_Problem to work on_: Return, from the material below, each line in which "retryOrder" occurs.

_Records_:
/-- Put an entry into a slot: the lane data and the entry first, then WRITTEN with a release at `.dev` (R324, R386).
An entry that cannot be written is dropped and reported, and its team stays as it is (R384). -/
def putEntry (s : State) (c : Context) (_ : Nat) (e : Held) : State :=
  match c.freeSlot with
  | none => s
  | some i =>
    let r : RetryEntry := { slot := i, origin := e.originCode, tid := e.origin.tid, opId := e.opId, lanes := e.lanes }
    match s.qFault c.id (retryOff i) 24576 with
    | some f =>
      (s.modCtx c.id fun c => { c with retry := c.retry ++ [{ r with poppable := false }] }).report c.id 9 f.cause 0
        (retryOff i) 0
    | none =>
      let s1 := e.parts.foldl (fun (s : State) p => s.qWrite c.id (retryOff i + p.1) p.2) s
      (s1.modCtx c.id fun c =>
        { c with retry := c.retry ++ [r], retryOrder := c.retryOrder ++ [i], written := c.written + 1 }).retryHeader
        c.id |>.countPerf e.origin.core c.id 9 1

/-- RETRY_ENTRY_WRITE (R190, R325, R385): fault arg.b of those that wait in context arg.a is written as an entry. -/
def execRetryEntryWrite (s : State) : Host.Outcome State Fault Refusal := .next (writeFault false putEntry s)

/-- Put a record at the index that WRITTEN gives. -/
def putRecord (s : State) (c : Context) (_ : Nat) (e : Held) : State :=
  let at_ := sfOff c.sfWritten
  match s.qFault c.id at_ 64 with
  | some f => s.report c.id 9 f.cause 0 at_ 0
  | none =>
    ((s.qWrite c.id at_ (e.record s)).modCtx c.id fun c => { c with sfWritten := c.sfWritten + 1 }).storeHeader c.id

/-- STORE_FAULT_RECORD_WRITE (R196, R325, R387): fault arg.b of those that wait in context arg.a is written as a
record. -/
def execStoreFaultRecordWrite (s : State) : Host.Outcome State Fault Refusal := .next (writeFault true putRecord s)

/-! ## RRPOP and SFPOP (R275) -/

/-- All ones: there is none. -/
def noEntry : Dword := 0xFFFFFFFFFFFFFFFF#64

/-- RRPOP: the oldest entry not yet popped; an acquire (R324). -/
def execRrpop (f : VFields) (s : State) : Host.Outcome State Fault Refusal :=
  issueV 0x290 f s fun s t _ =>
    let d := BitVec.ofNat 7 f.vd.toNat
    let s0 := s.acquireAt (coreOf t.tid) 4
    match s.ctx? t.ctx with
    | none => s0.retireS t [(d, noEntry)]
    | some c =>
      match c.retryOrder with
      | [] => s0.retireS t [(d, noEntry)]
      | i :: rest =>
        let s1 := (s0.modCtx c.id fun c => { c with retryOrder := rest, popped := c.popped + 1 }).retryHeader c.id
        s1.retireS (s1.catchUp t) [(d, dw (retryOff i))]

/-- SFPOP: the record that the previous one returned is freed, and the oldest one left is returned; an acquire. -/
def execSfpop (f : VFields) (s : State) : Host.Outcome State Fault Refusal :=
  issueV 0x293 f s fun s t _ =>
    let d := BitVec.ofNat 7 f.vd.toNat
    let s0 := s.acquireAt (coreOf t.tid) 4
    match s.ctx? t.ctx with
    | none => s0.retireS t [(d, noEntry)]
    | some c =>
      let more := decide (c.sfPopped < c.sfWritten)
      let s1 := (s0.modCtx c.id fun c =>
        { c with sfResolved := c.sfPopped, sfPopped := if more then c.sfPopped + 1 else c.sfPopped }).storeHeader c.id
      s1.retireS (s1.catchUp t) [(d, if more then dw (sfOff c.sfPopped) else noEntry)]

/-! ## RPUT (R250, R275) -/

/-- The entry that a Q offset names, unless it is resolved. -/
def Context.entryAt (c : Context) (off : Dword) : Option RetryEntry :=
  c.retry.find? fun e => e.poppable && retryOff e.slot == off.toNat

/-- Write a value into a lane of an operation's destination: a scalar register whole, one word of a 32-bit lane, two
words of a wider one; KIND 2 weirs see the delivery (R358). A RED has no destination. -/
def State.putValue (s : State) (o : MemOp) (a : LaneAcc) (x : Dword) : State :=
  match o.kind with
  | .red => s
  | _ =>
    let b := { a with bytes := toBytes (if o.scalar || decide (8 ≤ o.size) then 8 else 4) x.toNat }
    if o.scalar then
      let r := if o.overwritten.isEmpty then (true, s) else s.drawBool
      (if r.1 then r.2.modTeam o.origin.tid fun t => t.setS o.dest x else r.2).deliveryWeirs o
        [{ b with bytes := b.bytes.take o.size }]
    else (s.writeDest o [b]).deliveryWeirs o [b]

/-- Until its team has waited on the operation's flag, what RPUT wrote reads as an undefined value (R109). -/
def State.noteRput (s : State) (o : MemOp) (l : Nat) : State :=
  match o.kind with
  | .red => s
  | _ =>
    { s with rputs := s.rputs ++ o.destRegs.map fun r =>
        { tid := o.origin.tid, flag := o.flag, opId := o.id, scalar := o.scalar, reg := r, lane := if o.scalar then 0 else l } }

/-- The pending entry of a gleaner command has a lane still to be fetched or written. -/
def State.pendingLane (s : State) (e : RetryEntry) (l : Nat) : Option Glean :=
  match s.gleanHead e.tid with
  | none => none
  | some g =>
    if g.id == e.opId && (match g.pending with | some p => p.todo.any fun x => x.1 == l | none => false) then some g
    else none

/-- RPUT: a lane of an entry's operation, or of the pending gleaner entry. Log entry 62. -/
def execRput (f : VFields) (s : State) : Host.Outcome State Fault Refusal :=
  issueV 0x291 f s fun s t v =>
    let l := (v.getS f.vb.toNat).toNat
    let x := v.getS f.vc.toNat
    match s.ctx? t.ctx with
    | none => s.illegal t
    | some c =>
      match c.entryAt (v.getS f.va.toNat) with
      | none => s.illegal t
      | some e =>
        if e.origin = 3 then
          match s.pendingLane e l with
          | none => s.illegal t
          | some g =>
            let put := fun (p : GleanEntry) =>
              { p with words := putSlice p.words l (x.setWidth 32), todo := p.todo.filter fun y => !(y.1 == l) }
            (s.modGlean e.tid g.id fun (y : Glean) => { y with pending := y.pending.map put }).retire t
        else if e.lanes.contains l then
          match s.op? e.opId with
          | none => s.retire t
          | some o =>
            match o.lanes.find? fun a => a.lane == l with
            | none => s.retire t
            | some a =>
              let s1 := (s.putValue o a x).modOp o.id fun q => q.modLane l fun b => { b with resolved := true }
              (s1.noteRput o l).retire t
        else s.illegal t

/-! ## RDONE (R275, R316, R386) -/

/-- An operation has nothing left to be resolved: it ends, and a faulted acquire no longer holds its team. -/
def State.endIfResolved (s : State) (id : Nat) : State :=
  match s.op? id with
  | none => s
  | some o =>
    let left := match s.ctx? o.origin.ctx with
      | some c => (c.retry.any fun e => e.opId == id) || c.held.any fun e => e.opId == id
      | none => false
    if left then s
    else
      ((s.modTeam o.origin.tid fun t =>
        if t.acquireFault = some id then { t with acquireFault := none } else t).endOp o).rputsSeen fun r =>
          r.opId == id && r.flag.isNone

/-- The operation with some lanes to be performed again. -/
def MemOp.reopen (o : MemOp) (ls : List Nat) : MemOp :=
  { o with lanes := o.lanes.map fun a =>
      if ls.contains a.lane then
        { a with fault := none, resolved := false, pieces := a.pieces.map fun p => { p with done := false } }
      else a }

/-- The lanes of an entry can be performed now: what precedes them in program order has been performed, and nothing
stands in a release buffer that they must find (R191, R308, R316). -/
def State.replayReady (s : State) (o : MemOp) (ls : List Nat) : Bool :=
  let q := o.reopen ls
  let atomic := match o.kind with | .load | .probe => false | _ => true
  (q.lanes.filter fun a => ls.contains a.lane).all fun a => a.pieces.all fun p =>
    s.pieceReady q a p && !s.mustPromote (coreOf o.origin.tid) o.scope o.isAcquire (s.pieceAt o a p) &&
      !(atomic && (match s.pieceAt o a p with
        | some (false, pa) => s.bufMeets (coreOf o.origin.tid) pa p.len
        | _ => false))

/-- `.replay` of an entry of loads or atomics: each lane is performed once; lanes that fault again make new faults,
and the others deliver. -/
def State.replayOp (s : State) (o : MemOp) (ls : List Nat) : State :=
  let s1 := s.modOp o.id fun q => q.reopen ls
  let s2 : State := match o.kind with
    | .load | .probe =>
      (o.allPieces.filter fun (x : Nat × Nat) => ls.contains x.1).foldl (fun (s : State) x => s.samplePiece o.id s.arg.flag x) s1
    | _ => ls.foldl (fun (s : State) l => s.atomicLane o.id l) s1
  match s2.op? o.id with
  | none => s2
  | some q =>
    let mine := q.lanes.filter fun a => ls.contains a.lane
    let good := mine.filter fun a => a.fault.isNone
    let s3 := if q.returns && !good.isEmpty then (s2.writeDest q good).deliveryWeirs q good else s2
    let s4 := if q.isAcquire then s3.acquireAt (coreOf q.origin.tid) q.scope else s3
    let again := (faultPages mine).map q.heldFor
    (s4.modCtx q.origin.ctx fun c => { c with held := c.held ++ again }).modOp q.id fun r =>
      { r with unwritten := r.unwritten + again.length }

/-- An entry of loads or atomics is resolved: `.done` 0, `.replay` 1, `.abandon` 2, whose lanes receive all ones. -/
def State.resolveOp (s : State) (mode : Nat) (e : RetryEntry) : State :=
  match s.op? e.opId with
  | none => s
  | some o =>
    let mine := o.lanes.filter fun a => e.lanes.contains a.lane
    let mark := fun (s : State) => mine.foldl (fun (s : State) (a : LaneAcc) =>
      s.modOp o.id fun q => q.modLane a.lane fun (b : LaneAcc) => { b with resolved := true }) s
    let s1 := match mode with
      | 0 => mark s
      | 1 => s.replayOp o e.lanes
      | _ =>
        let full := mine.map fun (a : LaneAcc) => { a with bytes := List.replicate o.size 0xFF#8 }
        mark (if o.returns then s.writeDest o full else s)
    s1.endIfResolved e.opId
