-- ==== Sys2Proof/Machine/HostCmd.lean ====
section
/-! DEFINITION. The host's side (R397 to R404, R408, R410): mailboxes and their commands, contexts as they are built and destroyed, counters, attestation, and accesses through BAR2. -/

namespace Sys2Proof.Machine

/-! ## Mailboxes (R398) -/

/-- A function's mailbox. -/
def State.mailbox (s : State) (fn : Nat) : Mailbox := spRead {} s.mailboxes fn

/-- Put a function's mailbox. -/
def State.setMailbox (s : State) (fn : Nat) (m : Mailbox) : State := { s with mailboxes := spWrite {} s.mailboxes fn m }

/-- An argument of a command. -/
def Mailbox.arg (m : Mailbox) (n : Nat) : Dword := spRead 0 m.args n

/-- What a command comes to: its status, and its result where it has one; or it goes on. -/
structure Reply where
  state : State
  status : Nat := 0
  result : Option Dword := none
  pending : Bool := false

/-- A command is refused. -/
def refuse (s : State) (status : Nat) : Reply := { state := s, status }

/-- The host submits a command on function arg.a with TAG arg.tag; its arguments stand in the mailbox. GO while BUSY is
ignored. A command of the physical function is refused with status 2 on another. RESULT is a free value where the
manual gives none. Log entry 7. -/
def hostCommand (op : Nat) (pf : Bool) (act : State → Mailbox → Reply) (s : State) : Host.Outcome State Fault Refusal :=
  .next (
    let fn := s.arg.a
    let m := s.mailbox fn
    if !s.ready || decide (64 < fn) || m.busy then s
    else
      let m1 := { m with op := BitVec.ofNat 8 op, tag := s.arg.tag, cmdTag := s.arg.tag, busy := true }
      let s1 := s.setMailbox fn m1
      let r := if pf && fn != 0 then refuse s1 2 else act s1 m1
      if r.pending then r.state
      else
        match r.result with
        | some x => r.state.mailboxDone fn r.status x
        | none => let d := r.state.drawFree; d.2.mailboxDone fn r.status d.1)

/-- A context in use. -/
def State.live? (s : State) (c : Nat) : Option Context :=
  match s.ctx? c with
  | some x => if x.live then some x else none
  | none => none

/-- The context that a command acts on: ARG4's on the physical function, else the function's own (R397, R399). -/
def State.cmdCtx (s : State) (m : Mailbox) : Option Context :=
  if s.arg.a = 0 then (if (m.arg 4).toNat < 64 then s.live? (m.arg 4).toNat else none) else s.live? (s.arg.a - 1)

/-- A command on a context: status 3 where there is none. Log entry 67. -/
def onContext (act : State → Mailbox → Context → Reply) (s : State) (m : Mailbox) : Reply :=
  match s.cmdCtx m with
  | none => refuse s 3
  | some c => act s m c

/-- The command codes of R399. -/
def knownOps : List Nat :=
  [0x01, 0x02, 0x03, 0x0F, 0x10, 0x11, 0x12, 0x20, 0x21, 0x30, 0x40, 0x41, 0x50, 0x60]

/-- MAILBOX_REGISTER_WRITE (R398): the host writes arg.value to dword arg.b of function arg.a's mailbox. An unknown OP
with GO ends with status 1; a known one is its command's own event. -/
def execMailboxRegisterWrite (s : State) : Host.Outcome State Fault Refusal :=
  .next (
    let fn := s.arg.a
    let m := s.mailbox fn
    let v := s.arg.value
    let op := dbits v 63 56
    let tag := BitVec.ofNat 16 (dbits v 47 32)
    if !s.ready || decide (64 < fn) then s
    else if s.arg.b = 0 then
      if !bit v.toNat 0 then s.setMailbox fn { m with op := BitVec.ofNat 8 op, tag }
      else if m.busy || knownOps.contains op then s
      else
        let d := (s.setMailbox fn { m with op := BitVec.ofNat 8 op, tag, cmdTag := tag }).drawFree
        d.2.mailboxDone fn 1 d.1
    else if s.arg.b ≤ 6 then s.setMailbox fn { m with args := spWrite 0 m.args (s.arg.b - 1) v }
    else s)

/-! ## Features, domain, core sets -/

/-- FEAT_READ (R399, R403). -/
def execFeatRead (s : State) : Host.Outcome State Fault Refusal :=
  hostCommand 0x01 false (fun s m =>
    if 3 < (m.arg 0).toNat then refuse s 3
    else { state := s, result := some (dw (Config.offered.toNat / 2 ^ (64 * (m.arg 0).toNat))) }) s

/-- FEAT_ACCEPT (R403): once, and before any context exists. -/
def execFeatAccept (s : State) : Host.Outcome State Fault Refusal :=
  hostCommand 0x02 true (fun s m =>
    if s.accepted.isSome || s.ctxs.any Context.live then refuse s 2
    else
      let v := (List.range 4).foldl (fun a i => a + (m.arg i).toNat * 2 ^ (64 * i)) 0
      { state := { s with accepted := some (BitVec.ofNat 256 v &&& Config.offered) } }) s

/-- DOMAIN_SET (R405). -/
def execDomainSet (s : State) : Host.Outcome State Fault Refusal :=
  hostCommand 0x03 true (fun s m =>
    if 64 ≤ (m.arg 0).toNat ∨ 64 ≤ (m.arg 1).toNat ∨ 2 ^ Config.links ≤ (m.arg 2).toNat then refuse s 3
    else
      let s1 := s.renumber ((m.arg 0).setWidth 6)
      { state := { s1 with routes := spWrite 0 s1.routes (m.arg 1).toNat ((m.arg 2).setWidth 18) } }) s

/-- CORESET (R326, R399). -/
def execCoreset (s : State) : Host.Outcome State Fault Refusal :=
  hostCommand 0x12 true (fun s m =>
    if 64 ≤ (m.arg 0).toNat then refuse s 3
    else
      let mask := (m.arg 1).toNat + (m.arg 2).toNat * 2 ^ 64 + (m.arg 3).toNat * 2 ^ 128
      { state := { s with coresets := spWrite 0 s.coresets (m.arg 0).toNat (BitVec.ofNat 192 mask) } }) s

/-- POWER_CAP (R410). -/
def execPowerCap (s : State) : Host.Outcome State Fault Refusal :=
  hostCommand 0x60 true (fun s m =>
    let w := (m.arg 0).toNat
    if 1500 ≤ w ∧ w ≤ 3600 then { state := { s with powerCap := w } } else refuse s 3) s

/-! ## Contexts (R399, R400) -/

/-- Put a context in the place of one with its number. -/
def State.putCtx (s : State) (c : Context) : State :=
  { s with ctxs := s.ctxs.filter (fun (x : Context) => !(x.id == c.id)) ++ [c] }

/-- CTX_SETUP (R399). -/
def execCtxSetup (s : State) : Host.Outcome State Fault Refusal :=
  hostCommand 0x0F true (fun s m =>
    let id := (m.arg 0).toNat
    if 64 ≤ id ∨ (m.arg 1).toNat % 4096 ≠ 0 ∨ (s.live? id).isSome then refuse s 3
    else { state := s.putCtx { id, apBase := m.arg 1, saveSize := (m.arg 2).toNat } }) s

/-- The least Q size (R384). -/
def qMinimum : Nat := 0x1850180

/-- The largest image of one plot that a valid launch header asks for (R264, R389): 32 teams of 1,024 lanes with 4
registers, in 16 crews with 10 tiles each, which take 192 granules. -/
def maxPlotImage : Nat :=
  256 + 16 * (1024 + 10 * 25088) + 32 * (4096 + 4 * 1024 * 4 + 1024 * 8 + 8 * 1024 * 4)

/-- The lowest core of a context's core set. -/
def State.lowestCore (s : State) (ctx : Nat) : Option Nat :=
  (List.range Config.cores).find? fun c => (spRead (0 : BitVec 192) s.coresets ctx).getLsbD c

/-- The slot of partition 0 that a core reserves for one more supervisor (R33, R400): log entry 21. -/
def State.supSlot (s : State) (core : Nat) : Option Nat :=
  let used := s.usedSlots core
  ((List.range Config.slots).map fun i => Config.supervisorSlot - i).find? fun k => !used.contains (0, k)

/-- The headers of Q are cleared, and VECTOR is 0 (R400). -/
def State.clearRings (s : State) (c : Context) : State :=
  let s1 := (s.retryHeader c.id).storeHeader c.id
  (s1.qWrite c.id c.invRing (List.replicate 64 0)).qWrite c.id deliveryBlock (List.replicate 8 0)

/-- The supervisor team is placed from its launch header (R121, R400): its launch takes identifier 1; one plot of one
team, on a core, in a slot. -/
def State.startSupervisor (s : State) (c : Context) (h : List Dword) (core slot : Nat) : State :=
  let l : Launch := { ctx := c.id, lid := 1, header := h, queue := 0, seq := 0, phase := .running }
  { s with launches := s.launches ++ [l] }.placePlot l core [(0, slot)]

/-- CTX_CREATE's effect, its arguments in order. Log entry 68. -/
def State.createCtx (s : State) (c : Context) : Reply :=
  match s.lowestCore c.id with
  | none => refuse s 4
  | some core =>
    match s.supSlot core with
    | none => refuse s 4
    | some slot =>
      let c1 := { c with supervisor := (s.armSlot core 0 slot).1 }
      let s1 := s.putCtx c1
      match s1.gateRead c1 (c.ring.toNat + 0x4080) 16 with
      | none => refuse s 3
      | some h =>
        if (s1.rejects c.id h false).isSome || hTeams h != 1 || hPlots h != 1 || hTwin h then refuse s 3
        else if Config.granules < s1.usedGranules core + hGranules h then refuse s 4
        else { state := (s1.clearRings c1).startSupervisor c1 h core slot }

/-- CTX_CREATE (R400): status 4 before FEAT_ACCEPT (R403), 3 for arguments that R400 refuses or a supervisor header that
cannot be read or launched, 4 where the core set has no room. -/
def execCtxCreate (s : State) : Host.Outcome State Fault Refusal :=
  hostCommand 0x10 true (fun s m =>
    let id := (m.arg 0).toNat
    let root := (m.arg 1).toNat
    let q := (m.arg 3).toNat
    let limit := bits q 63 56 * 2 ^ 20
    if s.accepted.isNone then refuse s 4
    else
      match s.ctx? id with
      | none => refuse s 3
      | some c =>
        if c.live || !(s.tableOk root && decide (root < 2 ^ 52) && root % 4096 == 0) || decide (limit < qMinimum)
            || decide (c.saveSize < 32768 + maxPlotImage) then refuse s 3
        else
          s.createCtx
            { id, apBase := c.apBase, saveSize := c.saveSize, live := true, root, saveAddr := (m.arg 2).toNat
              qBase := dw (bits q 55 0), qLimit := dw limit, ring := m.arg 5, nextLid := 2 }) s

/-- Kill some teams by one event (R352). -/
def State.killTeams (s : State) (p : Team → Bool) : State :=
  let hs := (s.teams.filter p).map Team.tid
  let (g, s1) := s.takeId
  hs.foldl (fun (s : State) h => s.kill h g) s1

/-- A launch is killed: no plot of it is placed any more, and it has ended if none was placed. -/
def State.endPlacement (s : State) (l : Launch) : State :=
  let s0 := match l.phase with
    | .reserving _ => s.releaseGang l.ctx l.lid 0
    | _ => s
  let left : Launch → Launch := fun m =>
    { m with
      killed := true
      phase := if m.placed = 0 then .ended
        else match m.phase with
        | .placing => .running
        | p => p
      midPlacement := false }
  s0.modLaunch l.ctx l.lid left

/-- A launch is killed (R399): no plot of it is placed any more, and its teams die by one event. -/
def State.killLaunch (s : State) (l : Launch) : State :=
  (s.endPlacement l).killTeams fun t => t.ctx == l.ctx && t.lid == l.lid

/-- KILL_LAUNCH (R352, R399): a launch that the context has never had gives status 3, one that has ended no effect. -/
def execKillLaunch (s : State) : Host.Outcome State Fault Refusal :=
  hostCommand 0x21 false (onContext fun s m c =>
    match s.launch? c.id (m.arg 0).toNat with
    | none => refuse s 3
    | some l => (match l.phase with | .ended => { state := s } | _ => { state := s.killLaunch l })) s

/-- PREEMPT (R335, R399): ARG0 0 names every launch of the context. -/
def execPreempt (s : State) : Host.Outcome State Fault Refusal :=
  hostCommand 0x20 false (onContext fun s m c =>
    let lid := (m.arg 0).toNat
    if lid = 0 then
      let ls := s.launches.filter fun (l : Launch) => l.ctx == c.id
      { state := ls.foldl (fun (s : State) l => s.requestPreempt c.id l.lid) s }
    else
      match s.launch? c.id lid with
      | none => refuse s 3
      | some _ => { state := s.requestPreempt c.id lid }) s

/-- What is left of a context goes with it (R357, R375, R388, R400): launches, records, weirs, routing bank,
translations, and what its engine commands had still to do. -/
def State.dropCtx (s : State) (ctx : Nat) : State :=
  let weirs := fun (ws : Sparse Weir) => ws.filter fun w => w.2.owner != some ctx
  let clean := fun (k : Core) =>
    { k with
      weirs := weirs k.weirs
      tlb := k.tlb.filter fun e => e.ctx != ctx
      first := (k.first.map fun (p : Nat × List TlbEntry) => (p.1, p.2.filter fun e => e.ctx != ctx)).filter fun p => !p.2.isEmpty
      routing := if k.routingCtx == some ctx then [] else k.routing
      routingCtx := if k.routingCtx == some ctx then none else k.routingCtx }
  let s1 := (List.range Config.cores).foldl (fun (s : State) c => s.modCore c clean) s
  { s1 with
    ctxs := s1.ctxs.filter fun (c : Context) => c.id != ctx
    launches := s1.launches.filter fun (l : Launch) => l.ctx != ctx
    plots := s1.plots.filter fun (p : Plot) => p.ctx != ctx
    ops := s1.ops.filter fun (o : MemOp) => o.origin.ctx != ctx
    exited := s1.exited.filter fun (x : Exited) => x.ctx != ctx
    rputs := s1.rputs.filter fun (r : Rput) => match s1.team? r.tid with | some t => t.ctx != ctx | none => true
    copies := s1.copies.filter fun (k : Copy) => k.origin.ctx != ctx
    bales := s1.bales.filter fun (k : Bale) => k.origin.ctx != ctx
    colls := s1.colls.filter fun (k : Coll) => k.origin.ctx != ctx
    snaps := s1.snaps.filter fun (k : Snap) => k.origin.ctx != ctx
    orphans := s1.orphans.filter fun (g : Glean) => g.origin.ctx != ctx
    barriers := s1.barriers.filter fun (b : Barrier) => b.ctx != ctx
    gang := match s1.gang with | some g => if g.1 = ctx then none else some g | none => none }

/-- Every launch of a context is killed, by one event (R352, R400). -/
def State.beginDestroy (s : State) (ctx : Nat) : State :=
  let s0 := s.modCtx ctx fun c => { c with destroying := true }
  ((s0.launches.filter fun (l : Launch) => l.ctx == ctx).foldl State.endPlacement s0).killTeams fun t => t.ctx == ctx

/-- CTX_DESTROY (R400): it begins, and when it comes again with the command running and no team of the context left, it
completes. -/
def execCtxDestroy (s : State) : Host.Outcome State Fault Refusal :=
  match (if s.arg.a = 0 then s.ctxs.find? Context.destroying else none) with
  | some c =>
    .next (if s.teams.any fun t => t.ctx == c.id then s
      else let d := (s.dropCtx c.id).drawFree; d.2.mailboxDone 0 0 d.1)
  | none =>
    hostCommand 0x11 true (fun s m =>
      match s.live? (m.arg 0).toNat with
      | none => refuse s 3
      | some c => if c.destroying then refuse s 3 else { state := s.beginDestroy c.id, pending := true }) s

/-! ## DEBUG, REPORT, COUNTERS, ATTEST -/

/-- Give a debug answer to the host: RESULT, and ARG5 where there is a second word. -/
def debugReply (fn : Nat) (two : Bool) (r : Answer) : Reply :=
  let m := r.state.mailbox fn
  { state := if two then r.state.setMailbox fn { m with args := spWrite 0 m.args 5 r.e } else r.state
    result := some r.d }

_Result of the exercise_:
        { c with retry := c.retry ++ [r], retryOrder := c.retryOrder ++ [i], written := c.written + 1 }).retryHeader
      match c.retryOrder with
        let s1 := (s0.modCtx c.id fun c => { c with retryOrder := rest, popped := c.popped + 1 }).retryHeader c.id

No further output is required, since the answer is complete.